On Jul 25, 2013, at 10:36 AM, RL Budde wrote:

> Hello Pantelis,
>
> thank you very much for your work!
>
> Indeed, compiling the firmware into the kernel works as expected. My feeling just was that the overlay-extension was added to relief the user of compiling custom kernels.
>

It was; the case of loading a dtbo from a rootfs on a device that's been created via a dtbo is a case of a chicken & egg problem.
If you booted from external sd card where the mmc device is part of the base dtb you wouldn't have this problem.

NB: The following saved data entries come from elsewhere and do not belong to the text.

theorem fetchWord_low (s : State) : (fetchWord s).toNat % 256 = (readByte s (s.pc.toNat + 1)).toNat := by
  have low := (readByte s (s.pc.toNat + 1)).isLt
  rw [fetchWord_toNat]
  omega

/-- A run of writes has memory as its only field. -/
theorem writeBytes_mem_restored (s : State) (a : Nat) (bs : List Byte) : { writeBytes s a bs with mem := s.mem } = s := by
  rw [writeBytes_unchanged]

/-- A word placed at PC is the word fetched (R93). -/
theorem fetchWord_placeAtPc {s : State} (wf : Memory.wf s.cfg.font s.mem = true) (op : Word) :
    fetchWord (placeAtPc s op) = op := by
  have placed : ∀ k (h : k < 2), readByte (placeAtPc s op) (s.pc.toNat + k) = [highByte op, lowByte op][k] := fun k h =>
    readByte_writeBytes_inside (bs := [highByte op, lowByte op]) wf (by simp) h
  have samePc : (placeAtPc s op).pc = s.pc := writeBytes_pc s _ _
  calc fetchWord (placeAtPc s op)
    _ = wordOfBytes (highByte op) (lowByte op) := by
      rw [fetchWord, samePc]
      exact congrArg₂ wordOfBytes (placed 0 (by decide)) (placed 1 (by decide))
    _ = op := wordOfBytes_high_low op

/-- Any address but the two a placed word covers reads as before. -/
theorem readByte_placeAtPc_ne {s : State} (op : Word) {a : Nat} (notHigh : a % 4096 ≠ s.pc.toNat % 4096)
    (notLow : a % 4096 ≠ (s.pc.toNat + 1) % 4096) : readByte (placeAtPc s op) a = readByte s a := by
  refine readByte_writeBytes_outside fun k h => ?_
  match k, h with
  | 0, _ => exact notHigh
  | 1, _ => exact notLow

/-- Settles O40: the word is its two bytes, high byte first, and placing a word writes those two bytes. -/
theorem fetchIsBigEndian : Obligations.FetchIsBigEndian := by
  refine fun s op => ⟨?_, fun wf => ⟨fetchWord_placeAtPc wf op, writeBytes_mem_restored s _ _, fun a =>
    readByte_placeAtPc_ne op⟩⟩
  rw [fetchWord_toNat, readByte_mod]

/-! ### The two stores -/

/-- FX55 leaves V[r] at I + r, for each r up to X (R154). -/
theorem readByte_of_storeRegs {x r : RegIdx} {s t : State} (wf : Memory.wf s.cfg.font s.mem = true)
    (h : exec (.storeRegs x) s = .next t) (upToX : r.toNat ≤ x.toNat) :
    readByte t (s.index.toNat + r.toNat) = getV s r := by
  have stored : r.toNat < (regsUpTo s x).length := by simpa using Nat.lt_succ_of_le upToX
  have short : (regsUpTo s x).length ≤ 4096 := by
    have := x.isLt
    rw [regsUpTo_length]
    omega
  cases h
  rw [readByte_setIndex, indexAddr_eq, readByte_writeBytes_inside (s := advance s) wf short stored, regsUpTo_getElem,
    BitVec.ofNat_toNat, BitVec.setWidth_eq]

/-- The k-th decimal digit of a byte, hundreds first (R153). -/
theorem decimalDigits_getElem_toNat (b : Byte) {k : Nat} (h : k < (decimalDigits b).length) :
    ((decimalDigits b)[k]).toNat = b.toNat / 10 ^ (2 - k) % 10 := by
  have := b.isLt
  match k, h with
  | 0, _ | 1, _ | 2, _ => simp [decimalDigits]; omega

/-- FX33 leaves the k-th decimal digit of V[X] at I + k (R153). -/
theorem readByte_of_ldB {x : RegIdx} {s t : State} (wf : Memory.wf s.cfg.font s.mem = true)
    (h : exec (.ldB x) s = .next t) {k : Nat} (hk : k < 3) :
    (readByte t (s.index.toNat + k)).toNat = (getV s x).toNat / 10 ^ (2 - k) % 10 := by
  have stored : k < (decimalDigits (getV s x)).length := hk
  have short : (decimalDigits (getV s x)).length ≤ 4096 := by simp [decimalDigits]
  cases h
  rw [indexAddr_eq, readByte_writeBytes_inside (s := advance s) wf short stored, decimalDigits_getElem_toNat]

/-- The byte that `t` holds at PC is the high byte of the word fetched in a state with the memory of `t` (R63). -/
theorem fetchWord_high_of_memSame {t u : State} (same : MemSame t u) {a : Nat} (h : u.pc.toNat % 4096 = a % 4096) :
    (fetchWord u).toNat / 256 = (readByte t a).toNat := by
  rw [fetchWord_high, same, readByte_eq_of_mod_eq t h]

/-- The byte that `t` holds at PC + 1 is the low byte of the word fetched in a state with the memory of `t` (R63). -/
theorem fetchWord_low_of_memSame {t u : State} (same : MemSame t u) {a : Nat}
    (h : (u.pc.toNat + 1) % 4096 = a % 4096) : (fetchWord u).toNat % 256 = (readByte t a).toNat := by
  rw [fetchWord_low, same, readByte_eq_of_mod_eq t h]

/-- Settles O60: each stored byte is read back at its address, and a fetch is the reads at PC and PC + 1. -/
theorem storedBytesAreFetched : Obligations.StoredBytesAreFetched := by
  refine fun x s t u wf same => ⟨fun h r upToX => ?_, fun h k hk => ?_⟩
  · rw [← readByte_of_storeRegs wf h upToX]
    exact ⟨fetchWord_high_of_memSame same, fetchWord_low_of_memSame same⟩
  · rw [← readByte_of_ldB wf h hk]
    exact ⟨fetchWord_high_of_memSame same, fetchWord_low_of_memSame same⟩

/-! ### Every other instruction -/

/-- CALL and RET leave M alone with and without a fault, and no other update but those of FX33 and FX55 has M among its
fields (R52). -/
theorem exec_mem {i : Instr} {s t : State} (h : exec i s = .next t) (notLdB : ∀ x, i ≠ .ldB x)
    (notStore : ∀ x, i ≠ .storeRegs x) : t.mem = s.mem := by
  cases i
  case ldB x => exact absurd rfl (notLdB x)
  case storeRegs x => exact absurd rfl (notStore x)
  case call nnn => rcases execCall_cases h with ⟨_, rfl⟩ | ⟨_, rfl⟩ <;> rfl
  case ret => rcases execRet_cases h with ⟨_, rfl⟩ | ⟨_, rfl⟩ <;> rfl
  all_goals
    cases h
    simp

/-- Settles O51: the list is the same, and with the same font so is every read. -/
theorem memoryChangesOnlyByStores : Obligations.MemoryChangesOnlyByStores := by
  intro i s t h notLdB notStore
  have mem : t.mem = s.mem := exec_mem h notLdB notStore
  exact ⟨mem, readByte_congr mem (exec_untouched h).1⟩

end Sys2Proof.Machine
end

section
/-! SUPPORT. Decoding and encoding are inverse to each other, and the words that decode to nothing are the five illegal
sets (30_encoding.md R70 to R78). -/

namespace Sys2Proof

open Sys2Proof.Machine

/-! ### The fields of the formats with a register (R71, R72) -/

theorem formXNN_eq_formNNN (n1 : Nibble) (x : RegIdx) (nn : Byte) : formXNN n1 x nn = formNNN n1 (x ++ nn) :=
  BitVec.append_assoc

theorem formXYN_eq_formXNN (n1 : Nibble) (x y : RegIdx) (n : Nibble) : formXYN n1 x y n = formXNN n1 x (y ++ n) :=
  BitVec.append_assoc

@[simp] theorem fieldN1_formXNN (n1 : Nibble) (x : RegIdx) (nn : Byte) : fieldN1 (formXNN n1 x nn) = n1 := by
  rw [formXNN_eq_formNNN, fieldN1_formNNN]

@[simp] theorem fieldX_formXNN (n1 : Nibble) (x : RegIdx) (nn : Byte) : fieldX (formXNN n1 x nn) = x := by
  rw [fieldX, formXNN, BitVec.extractLsb'_append_eq_of_le (by decide)]
  exact BitVec.extractLsb'_append_eq_right

@[simp] theorem fieldNN_formXNN (n1 : Nibble) (x : RegIdx) (nn : Byte) : fieldNN (formXNN n1 x nn) = nn :=
  BitVec.extractLsb'_append_eq_right

@[simp] theorem fieldN1_formXYN (n1 : Nibble) (x y : RegIdx) (n : Nibble) : fieldN1 (formXYN n1 x y n) = n1 := by
  rw [formXYN_eq_formXNN, fieldN1_formXNN]

@[simp] theorem fieldX_formXYN (n1 : Nibble) (x y : RegIdx) (n : Nibble) : fieldX (formXYN n1 x y n) = x := by
  rw [formXYN_eq_formXNN, fieldX_formXNN]

@[simp] theorem fieldY_formXYN (n1 : Nibble) (x y : RegIdx) (n : Nibble) : fieldY (formXYN n1 x y n) = y := by
  rw [fieldY, formXYN, BitVec.extractLsb'_append_eq_of_le (by decide)]
  exact BitVec.extractLsb'_append_eq_right

@[simp] theorem fieldN_formXYN (n1 : Nibble) (x y : RegIdx) (n : Nibble) : fieldN (formXYN n1 x y n) = n :=
  BitVec.extractLsb'_append_eq_right

/-! ### Decoding what was encoded -/

/-- SYS takes every operand but those of the words of CLS and RET (R75). -/
theorem wf_sys {nnn : Addr} : (Instr.sys nnn).wf = true ↔ nnn ≠ 0x0E0 ∧ nnn ≠ 0x0EE := by
  simp [Instr.wf]

theorem formNNN_inj {n1 : Nibble} {a b : Addr} : formNNN n1 a = formNNN n1 b ↔ a = b :=
  ⟨fun same => by simpa using congrArg fieldNNN same, congrArg _⟩

theorem decode0_formNNN {nnn : Addr} (wf : (Instr.sys nnn).wf = true) : decode0 (formNNN 0x0 nnn) = .sys nnn := by
  obtain ⟨notCls, notRet⟩ := wf_sys.1 wf
  have word_ne_cls : formNNN 0x0 nnn ≠ 0x00E0 := mt (formNNN_inj (b := 0x0E0)).1 notCls
  have word_ne_ret : formNNN 0x0 nnn ≠ 0x00EE := mt (formNNN_inj (b := 0x0EE)).1 notRet
  rw [decode0, if_neg word_ne_cls, if_neg word_ne_ret, fieldNNN_formNNN]

/-- The decoder reads an encoded word's group, its function code where it has one, and its operands (R74). -/
theorem decodeWord_encode {i : Instr} (wf : i.wf = true) : decodeWord (encode i) = .ok i := by
  cases i
  case sys nnn =>
    rw [encode, decodeWord, fieldN1_formNNN, decode0_formNNN wf]
    rfl
  case cls | ret => rfl
  all_goals simp [encode, decodeWord, decode8, decodeE, decodeF]

/-- A word's two bytes are decoded as the word, whatever follows them (R53, R70). -/
theorem decode_high_low {op : Word} {i : Instr} (h : decodeWord op = .ok i) (rest : List Byte) :
    decode (highByte op :: lowByte op :: rest) = .ok (i, rest) := by
  rw [decode, wordOfBytes_high_low, h]

/-- Settles O2: the two bytes make the word again, and the word decodes to its instruction. -/
theorem decodeInvertsEncode : Obligations.DecodeInvertsEncode := fun _ rest wf =>
  decode_high_low (decodeWord_encode wf) rest

/-! ### What was decoded is well formed -/

/-- The words of CLS and RET are taken before SYS (R75). -/
theorem wf_of_decodeWord {op : Word} {i : Instr} (h : decodeWord op = .ok i) : i.wf = true := by
  cases i
  case sys nnn =>
    have decoded : decodeWord (formNNN 0x0 nnn) = .ok (.sys nnn) := by rwa [← encode_of_decodeWord h] at h
    refine wf_sys.2 ⟨?notCls, ?notRet⟩ <;> rintro rfl <;> cases decoded
  all_goals rfl

/-- Settles O3: SYS never takes the words of CLS and RET, and the operands' fields put the word together again. -/
theorem encodeInvertsDecode : Obligations.EncodeInvertsDecode := fun _ _ h =>
  ⟨wf_of_decodeWord h, encode_of_decodeWord h⟩

/-! ### The illegal words (R76) -/

theorem fieldN1_toNat (op : Word) : (fieldN1 op).toNat = op.toNat / 4096 := by
  rw [fieldN1, BitVec.extractLsb'_toNat, Nat.shiftRight_eq_div_pow]
  exact Nat.mod_eq_of_lt (by omega)

theorem fieldN_toNat (op : Word) : (fieldN op).toNat = op.toNat % 16 := BitVec.extractLsb'_toNat 0 4 op

theorem fieldNN_toNat (op : Word) : (fieldNN op).toNat = op.toNat % 256 := BitVec.extractLsb'_toNat 0 8 op

/-- A guard that answers lets an error through only where it fails. -/
theorem exists_error_ite {c : Prop} [Decidable c] {i : Instr} {r : Except DecodeReject Instr} :
    (∃ e, (if c then .ok i else r) = .error e) ↔ ¬c ∧ ∃ e, r = .error e := by
  split_ifs with h <;> simp [h]

theorem decode8_error_iff (op : Word) :
    (∃ e, decode8 op = .error e) ↔ (fieldN op).toNat ∈ [0x8, 0x9, 0xA, 0xB, 0xC, 0xD, 0xF] := by
  unfold decode8
  split
  case h_10 =>
    have bound : (fieldN op).toNat < 16 := (fieldN op).isLt
    have illegal : (fieldN op).toNat ∈ [0x8, 0x9, 0xA, 0xB, 0xC, 0xD, 0xF] := by
      simp only [List.mem_cons, List.not_mem_nil, or_false]
      grind
    exact iff_of_true ⟨_, rfl⟩ illegal
  all_goals
    next code => simp [code]

theorem decodeE_error_iff (op : Word) : (∃ e, decodeE op = .error e) ↔ (fieldNN op).toNat ∉ [0x9E, 0xA1] := by
  simp [decodeE, exists_error_ite, BitVec.toNat_eq]

theorem decodeF_error_iff (op : Word) :
    (∃ e, decodeF op = .error e) ↔ (fieldNN op).toNat ∉ [0x07, 0x0A, 0x15, 0x18, 0x1E, 0x29, 0x33, 0x55, 0x65] := by
  simp [decodeF, exists_error_ite, BitVec.toNat_eq]

/-- Settles O4: five groups can reject, each the words of its own set, and every word of the other eleven decodes. -/
theorem illegalWordsAreExactlyTheListedOnes : Obligations.IllegalWordsAreExactlyTheListedOnes := by
  intro op
  rw [← fieldN1_toNat, ← fieldN_toNat, ← fieldNN_toNat]
  unfold decodeWord
  split
  case h_6 group | h_10 group => simp [group, exists_error_ite, BitVec.toNat_eq]
  case h_9 group => simpa [group] using decode8_error_iff op
  case h_15 group => simpa [group] using decodeE_error_iff op
  case h_16 =>
    have bound : (fieldN1 op).toNat < 16 := (fieldN1 op).isLt
    have group : (fieldN1 op).toNat = 0xF := by grind
    simpa [group] using decodeF_error_iff op
  all_goals
    next group => simp [group]

/-! ### Words of the table -/

/-- Settles O1: the decoder computes each answer. -/
theorem tableWordsDecode : Obligations.TableWordsDecode :=
  ⟨rfl, rfl, rfl, rfl, rfl, rfl, rfl, rfl, rfl, rfl, rfl, rfl, rfl, rfl⟩

end Sys2Proof
end

section
/-! SUPPORT. The parts of a step one at a time: the cycle of a decoded and of an illegal word, an attempt, its end, and
the beginning of a tick; and what each part does to K (40_execution_cycle.md R90 to R103, 60_exceptions.md R201 to
R210). -/

namespace Sys2Proof.Machine

open Sys2Proof.Safety

/-! ### One attempt and its end -/

/-- Two bytes at PC that decode make the cycle the decoded instruction (R92). -/
theorem cycle_of_decode {s : State} {i : Instr} {rest : List Byte}
    (decoded : decode [readByte s s.pc.toNat, readByte s (s.pc.toNat + 1)] = .ok (i, rest)) : cycle s = exec i s := by
  rw [cycle, decoded]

> Now, enabling by partno works (and with your new patch also without recompiling the kernel!). Yet I was not able to let capemgr detect the right firmware based on the capes EEPROM. I added a mapping with part-number="BB-BONE-IBB" -> dtbo="cape-bone-ibb-00A0.dtbo" to the am335x-bone-common.dtsi but it was not mapped. But this is another issue.

You don't have to modify the base dts (am335x-bone-common.dtsi) - for your case just name your dts file for your cape
BB-BONE-IBB-00A0.dts, compile it and put it in /lib/firmware as BB-BONE-IBB-00A0.dtbo.

If the EEPROM is probed correctly and the part-number revision fields are correct (BB-BONE-IBB & 00A0 respectively) it should
just work.


>
> With respect to your fix: How could this be solved for the EEPROM-supported loading of firmware? Again for known capes there could be an additional entry in the mentioned am335x-bone-common.dtsi, but how to allow this for capes purely known by EEPROM-data?
>

No need to mofidy am335x-bone-common.dtsi at all.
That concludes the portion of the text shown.